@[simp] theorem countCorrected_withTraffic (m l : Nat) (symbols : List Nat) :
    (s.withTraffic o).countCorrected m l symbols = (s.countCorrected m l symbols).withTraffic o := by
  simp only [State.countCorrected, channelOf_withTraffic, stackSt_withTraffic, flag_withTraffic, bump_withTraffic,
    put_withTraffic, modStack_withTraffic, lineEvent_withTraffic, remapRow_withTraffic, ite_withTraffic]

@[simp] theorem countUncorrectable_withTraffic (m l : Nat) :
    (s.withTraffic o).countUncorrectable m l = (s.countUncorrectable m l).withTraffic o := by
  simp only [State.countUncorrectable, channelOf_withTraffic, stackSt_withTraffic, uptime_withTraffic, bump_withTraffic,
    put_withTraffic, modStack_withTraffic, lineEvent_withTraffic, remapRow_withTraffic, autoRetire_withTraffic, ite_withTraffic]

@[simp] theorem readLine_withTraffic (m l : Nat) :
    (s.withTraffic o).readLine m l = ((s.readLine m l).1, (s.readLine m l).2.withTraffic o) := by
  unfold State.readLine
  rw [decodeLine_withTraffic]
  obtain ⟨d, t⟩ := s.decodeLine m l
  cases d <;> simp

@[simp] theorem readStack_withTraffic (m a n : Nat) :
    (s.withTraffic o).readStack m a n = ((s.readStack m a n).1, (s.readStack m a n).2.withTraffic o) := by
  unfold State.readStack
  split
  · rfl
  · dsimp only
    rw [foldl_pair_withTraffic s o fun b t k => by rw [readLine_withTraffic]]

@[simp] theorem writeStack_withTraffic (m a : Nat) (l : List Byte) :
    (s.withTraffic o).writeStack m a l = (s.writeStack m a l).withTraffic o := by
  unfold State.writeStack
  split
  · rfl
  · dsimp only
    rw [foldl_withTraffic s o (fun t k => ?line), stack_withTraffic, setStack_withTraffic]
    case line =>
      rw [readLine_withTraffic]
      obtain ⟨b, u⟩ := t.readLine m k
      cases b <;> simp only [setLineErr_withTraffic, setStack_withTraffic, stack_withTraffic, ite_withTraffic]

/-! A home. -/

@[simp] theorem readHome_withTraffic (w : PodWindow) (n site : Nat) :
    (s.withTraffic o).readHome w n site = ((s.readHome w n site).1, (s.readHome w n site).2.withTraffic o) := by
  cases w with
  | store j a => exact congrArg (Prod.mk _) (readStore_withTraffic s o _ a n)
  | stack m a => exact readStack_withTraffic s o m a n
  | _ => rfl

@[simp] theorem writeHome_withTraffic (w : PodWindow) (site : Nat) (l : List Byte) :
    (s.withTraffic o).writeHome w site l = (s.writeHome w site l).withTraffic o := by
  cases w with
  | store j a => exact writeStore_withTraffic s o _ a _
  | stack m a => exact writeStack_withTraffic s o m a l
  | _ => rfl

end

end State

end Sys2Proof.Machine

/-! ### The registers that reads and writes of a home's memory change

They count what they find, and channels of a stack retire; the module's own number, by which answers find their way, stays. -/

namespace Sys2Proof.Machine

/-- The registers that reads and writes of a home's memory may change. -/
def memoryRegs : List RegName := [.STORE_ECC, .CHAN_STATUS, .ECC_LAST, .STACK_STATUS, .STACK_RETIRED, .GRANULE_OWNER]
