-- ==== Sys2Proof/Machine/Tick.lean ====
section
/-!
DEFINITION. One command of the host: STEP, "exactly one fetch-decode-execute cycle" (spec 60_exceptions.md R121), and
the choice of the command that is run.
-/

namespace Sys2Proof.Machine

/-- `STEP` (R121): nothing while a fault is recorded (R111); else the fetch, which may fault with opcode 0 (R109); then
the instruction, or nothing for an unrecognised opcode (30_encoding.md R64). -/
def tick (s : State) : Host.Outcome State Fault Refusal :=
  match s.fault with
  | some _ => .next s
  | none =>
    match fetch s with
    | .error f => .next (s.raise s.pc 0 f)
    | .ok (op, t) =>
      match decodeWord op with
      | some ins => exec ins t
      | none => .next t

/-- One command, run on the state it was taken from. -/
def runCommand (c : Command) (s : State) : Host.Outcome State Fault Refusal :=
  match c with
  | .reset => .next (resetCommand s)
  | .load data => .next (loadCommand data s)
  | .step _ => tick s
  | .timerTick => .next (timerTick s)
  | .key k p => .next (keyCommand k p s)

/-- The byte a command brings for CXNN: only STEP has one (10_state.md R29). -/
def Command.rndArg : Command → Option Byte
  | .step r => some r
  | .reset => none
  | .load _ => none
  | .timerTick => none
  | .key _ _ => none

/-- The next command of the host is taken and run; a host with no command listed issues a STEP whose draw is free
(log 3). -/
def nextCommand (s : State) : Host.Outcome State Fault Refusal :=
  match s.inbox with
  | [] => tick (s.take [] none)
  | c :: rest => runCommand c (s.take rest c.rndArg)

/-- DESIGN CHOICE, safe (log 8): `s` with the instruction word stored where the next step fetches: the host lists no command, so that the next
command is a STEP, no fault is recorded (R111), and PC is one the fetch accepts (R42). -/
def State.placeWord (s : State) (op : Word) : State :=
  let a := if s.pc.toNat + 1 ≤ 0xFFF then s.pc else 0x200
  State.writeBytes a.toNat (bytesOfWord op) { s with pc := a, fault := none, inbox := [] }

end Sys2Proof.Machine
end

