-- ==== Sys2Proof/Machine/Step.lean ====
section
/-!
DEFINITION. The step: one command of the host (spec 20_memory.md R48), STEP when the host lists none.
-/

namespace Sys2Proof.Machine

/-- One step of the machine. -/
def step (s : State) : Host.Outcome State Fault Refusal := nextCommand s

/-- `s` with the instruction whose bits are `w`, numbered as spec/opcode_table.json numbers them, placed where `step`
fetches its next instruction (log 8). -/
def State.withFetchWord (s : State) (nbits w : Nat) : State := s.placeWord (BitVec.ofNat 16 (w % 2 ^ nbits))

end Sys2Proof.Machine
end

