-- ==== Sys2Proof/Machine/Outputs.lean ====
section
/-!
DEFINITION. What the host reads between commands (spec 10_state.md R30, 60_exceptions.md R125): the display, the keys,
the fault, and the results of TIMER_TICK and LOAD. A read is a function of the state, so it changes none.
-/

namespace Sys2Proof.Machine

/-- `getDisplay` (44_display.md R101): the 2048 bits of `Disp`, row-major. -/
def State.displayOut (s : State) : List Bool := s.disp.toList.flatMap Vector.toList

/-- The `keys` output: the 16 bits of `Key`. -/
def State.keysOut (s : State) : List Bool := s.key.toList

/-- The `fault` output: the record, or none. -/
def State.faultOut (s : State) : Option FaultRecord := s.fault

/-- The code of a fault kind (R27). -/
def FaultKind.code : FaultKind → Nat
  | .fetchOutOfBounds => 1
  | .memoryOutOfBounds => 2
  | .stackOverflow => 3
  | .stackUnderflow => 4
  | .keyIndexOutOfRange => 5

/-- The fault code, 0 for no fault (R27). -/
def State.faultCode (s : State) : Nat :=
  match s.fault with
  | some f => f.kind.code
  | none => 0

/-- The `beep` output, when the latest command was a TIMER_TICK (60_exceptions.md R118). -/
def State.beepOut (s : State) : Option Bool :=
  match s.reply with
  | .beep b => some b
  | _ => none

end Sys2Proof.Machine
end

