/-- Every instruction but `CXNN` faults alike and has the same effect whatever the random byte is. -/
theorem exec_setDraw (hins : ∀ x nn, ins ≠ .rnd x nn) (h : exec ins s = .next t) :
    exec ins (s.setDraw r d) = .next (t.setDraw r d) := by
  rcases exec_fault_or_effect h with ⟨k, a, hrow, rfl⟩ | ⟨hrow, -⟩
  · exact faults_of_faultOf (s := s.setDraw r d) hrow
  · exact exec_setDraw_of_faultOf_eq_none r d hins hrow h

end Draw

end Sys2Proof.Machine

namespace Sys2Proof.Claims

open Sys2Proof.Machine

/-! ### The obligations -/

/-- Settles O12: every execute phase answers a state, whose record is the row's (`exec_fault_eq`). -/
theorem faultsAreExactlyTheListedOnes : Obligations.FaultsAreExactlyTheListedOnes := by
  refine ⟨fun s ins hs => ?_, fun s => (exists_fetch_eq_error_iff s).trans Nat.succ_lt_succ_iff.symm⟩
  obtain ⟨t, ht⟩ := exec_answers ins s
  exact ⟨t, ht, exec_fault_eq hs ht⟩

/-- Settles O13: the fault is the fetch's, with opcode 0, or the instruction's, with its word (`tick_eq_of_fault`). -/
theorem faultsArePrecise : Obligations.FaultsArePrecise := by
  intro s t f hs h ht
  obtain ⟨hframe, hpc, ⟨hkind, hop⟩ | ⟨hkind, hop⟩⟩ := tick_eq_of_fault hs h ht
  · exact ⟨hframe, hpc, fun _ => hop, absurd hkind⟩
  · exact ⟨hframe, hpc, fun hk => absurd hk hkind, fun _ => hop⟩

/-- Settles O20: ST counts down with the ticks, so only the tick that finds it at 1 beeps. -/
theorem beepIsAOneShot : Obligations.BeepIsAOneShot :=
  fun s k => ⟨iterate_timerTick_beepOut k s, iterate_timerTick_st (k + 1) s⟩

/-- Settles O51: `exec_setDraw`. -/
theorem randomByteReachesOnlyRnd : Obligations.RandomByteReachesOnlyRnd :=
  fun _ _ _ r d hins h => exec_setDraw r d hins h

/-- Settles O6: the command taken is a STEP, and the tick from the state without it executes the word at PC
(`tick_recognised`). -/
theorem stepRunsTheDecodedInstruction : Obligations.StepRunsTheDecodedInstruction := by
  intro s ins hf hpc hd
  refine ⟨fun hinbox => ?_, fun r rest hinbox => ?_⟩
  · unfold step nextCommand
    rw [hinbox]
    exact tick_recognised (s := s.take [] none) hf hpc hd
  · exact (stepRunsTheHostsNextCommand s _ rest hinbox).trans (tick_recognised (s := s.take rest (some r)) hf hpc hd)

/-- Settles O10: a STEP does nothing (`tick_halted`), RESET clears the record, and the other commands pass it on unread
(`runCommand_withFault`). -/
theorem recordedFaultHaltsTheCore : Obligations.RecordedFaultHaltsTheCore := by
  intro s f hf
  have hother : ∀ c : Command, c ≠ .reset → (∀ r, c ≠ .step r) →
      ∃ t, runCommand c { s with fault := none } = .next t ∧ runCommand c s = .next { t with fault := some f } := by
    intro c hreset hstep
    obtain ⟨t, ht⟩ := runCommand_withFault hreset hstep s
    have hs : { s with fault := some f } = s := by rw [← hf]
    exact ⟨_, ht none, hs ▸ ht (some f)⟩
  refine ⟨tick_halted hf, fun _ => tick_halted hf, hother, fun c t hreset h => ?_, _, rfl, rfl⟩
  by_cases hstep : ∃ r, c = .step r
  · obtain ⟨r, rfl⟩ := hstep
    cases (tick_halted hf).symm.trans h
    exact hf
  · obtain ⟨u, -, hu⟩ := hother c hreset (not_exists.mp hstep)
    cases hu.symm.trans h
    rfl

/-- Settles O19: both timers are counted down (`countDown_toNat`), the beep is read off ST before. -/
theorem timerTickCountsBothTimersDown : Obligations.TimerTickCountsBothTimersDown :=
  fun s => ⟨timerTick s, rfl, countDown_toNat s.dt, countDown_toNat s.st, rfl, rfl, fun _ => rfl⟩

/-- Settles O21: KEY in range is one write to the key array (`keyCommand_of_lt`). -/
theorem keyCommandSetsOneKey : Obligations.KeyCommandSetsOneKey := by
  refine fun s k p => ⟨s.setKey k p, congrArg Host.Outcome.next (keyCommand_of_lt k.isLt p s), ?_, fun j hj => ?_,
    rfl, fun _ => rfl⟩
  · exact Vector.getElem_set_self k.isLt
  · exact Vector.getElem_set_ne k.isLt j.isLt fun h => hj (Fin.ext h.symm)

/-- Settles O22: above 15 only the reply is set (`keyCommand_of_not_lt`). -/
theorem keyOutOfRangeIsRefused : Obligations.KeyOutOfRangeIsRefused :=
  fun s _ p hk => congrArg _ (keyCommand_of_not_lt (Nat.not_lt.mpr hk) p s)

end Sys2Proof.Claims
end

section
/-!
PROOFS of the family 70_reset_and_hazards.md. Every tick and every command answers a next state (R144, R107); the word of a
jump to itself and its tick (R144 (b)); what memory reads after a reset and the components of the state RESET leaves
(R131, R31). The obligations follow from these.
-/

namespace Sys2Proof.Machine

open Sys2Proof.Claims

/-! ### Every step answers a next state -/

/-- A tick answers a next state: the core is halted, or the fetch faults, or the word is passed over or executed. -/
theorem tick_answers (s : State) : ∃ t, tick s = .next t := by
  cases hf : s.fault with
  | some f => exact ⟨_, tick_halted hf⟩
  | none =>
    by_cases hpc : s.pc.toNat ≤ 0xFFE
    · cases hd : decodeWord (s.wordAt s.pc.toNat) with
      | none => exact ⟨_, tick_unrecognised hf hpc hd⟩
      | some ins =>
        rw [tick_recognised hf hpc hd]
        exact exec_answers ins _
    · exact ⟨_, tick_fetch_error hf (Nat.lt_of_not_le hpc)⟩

**Directions**
Every line above from the line with "refine ⟨fun s" to the line with "fun _ => hop⟩", both included, must be reproduced exactly, and no other line may appear.

**Task answer**
  refine ⟨fun s ins hs => ?_, fun s => (exists_fetch_eq_error_iff s).trans Nat.succ_lt_succ_iff.symm⟩
  obtain ⟨t, ht⟩ := exec_answers ins s
  exact ⟨t, ht, exec_fault_eq hs ht⟩

/-- Settles O13: the fault is the fetch's, with opcode 0, or the instruction's, with its word (`tick_eq_of_fault`). -/
theorem faultsArePrecise : Obligations.FaultsArePrecise := by
  intro s t f hs h ht
  obtain ⟨hframe, hpc, ⟨hkind, hop⟩ | ⟨hkind, hop⟩⟩ := tick_eq_of_fault hs h ht
  · exact ⟨hframe, hpc, fun _ => hop, absurd hkind⟩
  · exact ⟨hframe, hpc, fun hk => absurd hk hkind, fun _ => hop⟩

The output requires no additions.